BEGIN Supplied records

/-- The instruction is one that R66 to R73 accept; a step of another agent names units that exist. `vins` and `vext` with IM = 0,
of which R152 does not say which element of vB is k, and `vsplat` with IM = 0, for which R150 gives no b, are refused (log 53, DESIGN
CHOICE); `fisect` and `funion` with C = 0, which give no output an address, may hold any space (R294; log 56, DESIGN CHOICE). -/
def Instr.wf : Instr → Bool
  | .nop => true
  | .lea .. | .li .. | .lih .. | .clz .. | .ctz .. | .popc .. => true
  | .fadd _ _ _ et rm | .fsub _ _ _ et rm | .fmul _ _ _ et rm | .fdiv _ _ _ et rm
  | .fmin _ _ _ et rm | .fmax _ _ _ et rm => et.inSF && rm != .efb
  | .fsqrt _ _ et rm | .fclass _ _ et rm => et.inSF && rm != .efb
  | .ffma _ _ _ _ et rm => et.inSF && rm != .efb
  | .fcmp c _ _ _ et rm => et.inSF && rm != .efb && c.okFloat
  | .fcvt _ _ et et2 _ => et.inSC && et2.inSC
  | .bCond c _ _ _ => c != .un && c != .ord
  | .loop _ _ e cw stg rot => e != 0 && cw.toNat ≤ 23 && (stg == 0 || rot)
  | .wfork a els jn => a != 0 && wReg a && els != 0 && els.toNat < jn.toNat
  | .warm jn => jn != 0
  | .wcmp c d a b k => wReg d && b.ok && k.et.inVN && noEt2 k && c.okFor k.et && fvOk k [] (some a) b.vreg none && wpMZ k
  | .wramp d a b _ k => wReg d && b.ok && k.et.inVF && noEt2 k && fvOk k [] (some a) b.vreg none && wpMZ k
  | .wrampg d a b _ k => wReg b && k.et.inVF && noEt2 k && fvOk k [d] (some a) none none && wpMZ k
  | .wmul d a b k | .wadd d a b k | .wsub d a b k | .wmin d a b k | .wmax d a b k =>
    wReg d && wReg a && b.weightOk && wopOk k
  | .wnot d a k | .wmov d a k => wReg d && wReg a && wopOk k
  | .wsplat d b k => wReg d && b.im1 && b.weightImm && wopOk k
  | .wfromv d a k => wReg d && (k.et.inVF || k.et == .wt) && noEt2 k && fvOk k [] (some a) none none && wpMZ k
  | .wtov d a k => wReg a && (k.et.inVF || k.et == .wt) && noEt2 k && fvOk k [d] none none none && wpMZ k
  | .wbound d _ b k => wReg d && b.im1 && wopOk k
  | .wany _ k => wopOk k && wpNone k
  | .vjoin d a b c k => wReg c && b.ok && k.et.inVF && noEt2 k && fvOk k [d] (some a) b.vreg none && wpMZ k
  | .vjoingw d a b c k => k.et.inVF && noEt2 k && fvOk k [d] (some a) (some b) (some c) && wpMZ k
  | .vadd d a b k | .vsub d a b k | .vmul d a b k | .vmin d a b k | .vmax d a b k =>
    k.et.inVN && vbinOk d a b k && wpReg k
  | .vdiv d a b k | .vcsgn d a b k => k.et.inVF && vbinOk d a b k && wpReg k
  | .vfma d a b c k | .vfms d a b c k | .vfnma d a b c k => k.et.inVF && noEt2 k && vternOk d a b c k && wpReg k
  | .vsqrt d a k | .vrsqrt d a k | .vrcp d a k | .vexp2 d a k | .vlog2 d a k =>
    k.et.inVF && noEt2 k && vunOk d a k && wpReg k
  | .vabs d a k | .vneg d a k => k.et.inVN && noEt2 k && vunOk d a k && wpReg k
  | .vclass d a k => k.et.inVF && noEt2 k && vunOk d a k && wpMZ k
  | .vclamp d a b c k => k.et.inVN && noEt2 k && vternOk d a b c k && wpReg k
  | .vwmul d a b k => inWD k.et k.et2 && b.ok && fvOk k [d] (some a) b.vreg none && wpReg k
  | .vwfma d a b c k => inWD k.et k.et2 && vternOk d a b c k && wpReg k
  | .vcvt d a k => k.et.inCV && k.et2.inCV && wOk k && grpOk k.g [d, a] && lrOk k (some a) none none && wpReg k
  | .vcvtSat d a k => k.et.inNF && k.et2.inCV && wOk k && grpOk k.g [d, a] && lrOk k (some a) none none && wpReg k
  | .vand d a b k | .vor d a b k | .vxor d a b k | .vandn d a b k | .vshl d a b k | .vshr d a b k | .vsra d a b k
  | .vaddsat d a b k | .vsubsat d a b k | .vmulh d a b k | .vavg d a b k => k.et.inVI && vbinOk d a b k && wpMZ k
  | .vcmp c d a b k => k.et.inVN && vbinOk d a b k && wpMZ k && c.okFor k.et
  | .vsel d a b c k => k.et.inCV && noEt2 k && vternOk d a b c k && wpMZ k && (k.et != .wt || b.weightImm)
  | .vredsum _ a k => k.et.inVN && sumPair k.et k.et2 && fvOk k [] (some a) none none && wpNone k
  | .vredmax _ a k | .vredmin _ a k => k.et.inVN && k.et2 == k.et && fvOk k [] (some a) none none && wpNone k
  | .vscanAdd d a k | .vscanMax d a k | .vscanMin d a k | .vscanXadd d a k | .vscanXmax d a k | .vscanXmin d a k =>
    k.et.inVN && k.et2 == k.et && vunOk d a k && wpMZ k
  | .vfirst _ k | .vcount _ k => wOk k && noEt k && wpNone k && k.rm == .rne && k.g == .g1 && k.lr == 0
  | .vmv d a k => k.et.inVM && noEt2 k && vunOk d a k && wpMZ k
  | .vsplat d b k => k.et.inCV && noEt2 k && b.im1 && (k.et != .wt || b.weightImm) && fvOk k [d] none none none && wpMZ k
  | .vid d k => k.et.inVI && noEt2 k && fvOk k [d] none none none && wpMZ k
  | .vslup d a b k | .vsldn d a b k => k.et.inCV && noEt2 k && b.im1 && vunOk d a k && wpMZ k
  | .vperm d a b k => k.et.inCV && noEt2 k && fvOk k [d] (some a) (some b) none && wpMZ k
  | .vcompress d a _ k => k.et.inCV && noEt2 k && vunOk d a k && wpMZ k
  | .vexpand d a k | .vrev d a k => k.et.inCV && noEt2 k && vunOk d a k && wpMZ k
  | .vpack d a k => k.et.isBlock && k.et2 == .f32 && wOk k && grpOk k.g [d, a] && lrOk k (some a) none none && wpMZ k
  | .vunpack d a k => k.et.inVF && k.et2.isBlock && vunOk d a k && wpReg k
  | .vrand d _ b k => k.et.inVI && noEt2 k && b.im1 && fvOk k [d] none none none && wpMZ k
  | .vins d _ b k => k.et.inCV && noEt2 k && b.im1 && fvOk k [d] none none none && wpNone k && k.w == 0
  | .vext _ a b k => k.et.inCV && noEt2 k && b.im1 && fvOk k [] (some a) none none && wpNone k && k.w == 0
  | .vtopk d a s n k => k.et.inVN && (k.et2 == .n16 || k.et2 == .n32) && vunOk d a k && wpNone k
      && s != 0 && n != 0 && n.toNat ≤ Nat.min s.toNat 256
  | .setvl _ _ et _ => et.inVM
  | .setth _ b | .setfl _ b => b.weightImm
  | .getcr _ cr | .putcr cr _ => crOk cr
  | .ld _ _ _ et | .st _ _ _ et => et.inVI
  | .vld d _ _ k => vldOk d k && wpReg k
  | .vlds d _ _ _ k => vldOk d k && wpReg k && k.et.wholeBytes
  | .vldx d _ b _ k => wOk k && rmOk k && grpOk k.g [d] && lrOk k none (some b) none && k.et.inVM && noEt2 k && wpReg k
      && k.et.wholeBytes && idxOk k.g k.et b && !runsOverlap d.toNat k.g.size b.toNat (idxGroup k.g k.et)
  | .vldff d _ _ k => vldOk d k && wpMZ k
  | .vst c _ _ k => vstOk c k && wpStore k
  | .vsts c _ _ _ k => vstOk c k && wpStore k && k.et.wholeBytes
  | .vstx c _ b _ k => wOk k && rmOk k && grpOk k.g [c] && lrOk k none (some b) (some c) && k.et.inVM && noEt2 k && wpStore k
      && k.et.wholeBytes && idxOk k.g k.et b
  | .vstu c _ _ k => vstOk c k && wpNone k
  | .vbind d _ _ et => et.inVM && d != 0 && d.toNat < 48
  | .vunbind d => d != 0 && d.toNat < 48
  | .vopen d | .vclose d => d != 0
  | .amoSwap _ _ _ _ et _ sc | .amoAdd _ _ _ _ et _ sc | .amoAnd _ _ _ _ et _ sc | .amoOr _ _ _ _ et _ sc
  | .amoXor _ _ _ _ et _ sc | .amoMin _ _ _ _ et _ sc | .amoMax _ _ _ _ et _ sc => amoOk et sc
  | .amocas _ _ _ _ _ et _ sc => amoOk et sc && et != .f32
  | .vamoSwap d _ b c _ k _ sc | .vamoAdd d _ b c _ k _ sc | .vamoMin d _ b c _ k _ sc | .vamoMax d _ b c _ k _ sc =>
    k.et.inAT && vamoOk d b c k sc
  | .vamoAnd d _ b c _ k _ sc | .vamoOr d _ b c _ k _ sc | .vamoXor d _ b c _ k _ sc =>
    k.et.inAT && k.et != .f32 && vamoOk d b c k sc
  | .vamoBlend d _ b c _ k _ sc => k.et == .f32 && vamoOk d b c k sc
  | .fence o sc => o != .rlx && sc.ok4
  | .waiteq _ _ _ _ o sc => (o == .rlx || o == .acq) && sc.ok4
  | .xlate _ _ kind => kind != 3
  | .cwb _ _ sc | .cinv _ _ sc => sc.ok4
  | .ppin d a _ | .pnode d a _ => even d && a != 0
  | .pread d a _ => d != 0 && even a
  | .pinc _ a _ | .pdec _ a _ => even a
  | .pswap d _ b c _ => even d && even b && even c
  | .cpy _ _ _ _ _ _ sc => sc.ok4
  | .cpys _ a b _ _ _ sc => sc.ok4 && even a && even b
  | .cfill _ _ _ _ _ _ sc => sc.ok4
  | .mzero _ _ sc => sc.ok4
  | .mmul _ _ _ _ sa sb et et2 sc => sc.ok4 && sa.glx && sb.glx && et.inMX && et2.inMX && et.isInt == et2.isInt
  | .mmulc _ src _ tile sb et et2 _ sc => sc.ok4 && sb.glx && [ET.bf16, .e4m3, .cb7].contains et && et2.inMX && !et2.isInt
      && src != tile
  | .mout _ _ b c sb toReg stride et _ sc => sc.ok4 && et.inMO && sb.glx &&
      (if toReg then b == 0 && stride == 0 && c != 0 && sb == .G else c == 0)
  | .fopen _ _ _ _ code => code != 3
  | .fisect d _ _ c _ sc | .funion d _ _ c _ sc => sc.ok4 && even d && even c
  | .fsplit d a _ _ _ _ sc => sc.ok4 && even d && even a
  | .fcount d _ _ sc => sc.ok4 && even d
  | .dput _ _ _ _ sa _ _ sc => sc.ok4 && [Space.G, .X, .N].contains sa
  | .dwait _ _ _ sc | .dclose _ _ _ _ _ _ _ sc => sc.ok4
  | .pout d a _ c _ sc => sc.ok4 && even d && even a && even c
  | .vsend a b k => k.et.inCV && noEt2 k && wOk k && wpNone k && k.rm == .rne && k.lr == 0 && a != 0 && b != 0
      && grpOk k.g [a] && idxOk k.g k.et b
  | .vrecv d b _ k => k.et.inCV && noEt2 k && k.w == 0 && wpNone k && k.rm == .rne && k.lr == 0 && d != 0 && b != 0
      && grpOk k.g [d] && idxOk k.g k.et b && !runsOverlap d.toNat k.g.size b.toNat (idxGroup k.g k.et)
  | .csrrd _ csr | .csrwr _ csr _ => csrOk csr
  | .tlbinv _ _ sc mode => sc.ok4 && mode != 3
  -- steps of the other agents
  | .engineUnit e | .tokenWrite e | .engctlResume e | .engctlEnd e => e < 64
  | .pipCascade r | .regionEnable r _ | .regionDisable r _ => r < 256
  | .waitWordTest q | .queueSwitch q | .queueEnable q _ | .queueDisable q _ | .qtailWrite q _ => q < 64
  | .ringmasterSelect d | .recordStart d | .queueRotate d | .priorityAging d | .pscfgWrite d _ | .mgmtLogRead d _ => d < 4
  | .preload d c => d < 4 && c < 24
  | .ringSlotFill dest _ et _ _ => dest < 768 && et.inCV
  | .busLaneDiagnosis d ch g _ _ _ => d < 4 && ch < 32 && g < 16
  | .laneSwap d ch g l _ => d < 4 && ch < 32 && g < 16 && l < 32
  | .portEnable p _ | .laneFailRetrain p | .portDown p | .portTrained p _ _ => p < 16
  | .readRequest p f | .readData p f | .write p f | .atomicResult p f | .acknowledgement p f | .wait p f | .creditOnly p f =>
    p < 16 && f.ok
  | .atomic p f _ et => p < 16 && f.ok && et.inAT
  | .sendElement p f et _ => p < 16 && f.ok && et.inCV
  | _ => true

END Supplied records

Exercise aim: Using the data above, state the number of lines that contain the word "toNat"; add nothing else.

Response below: 7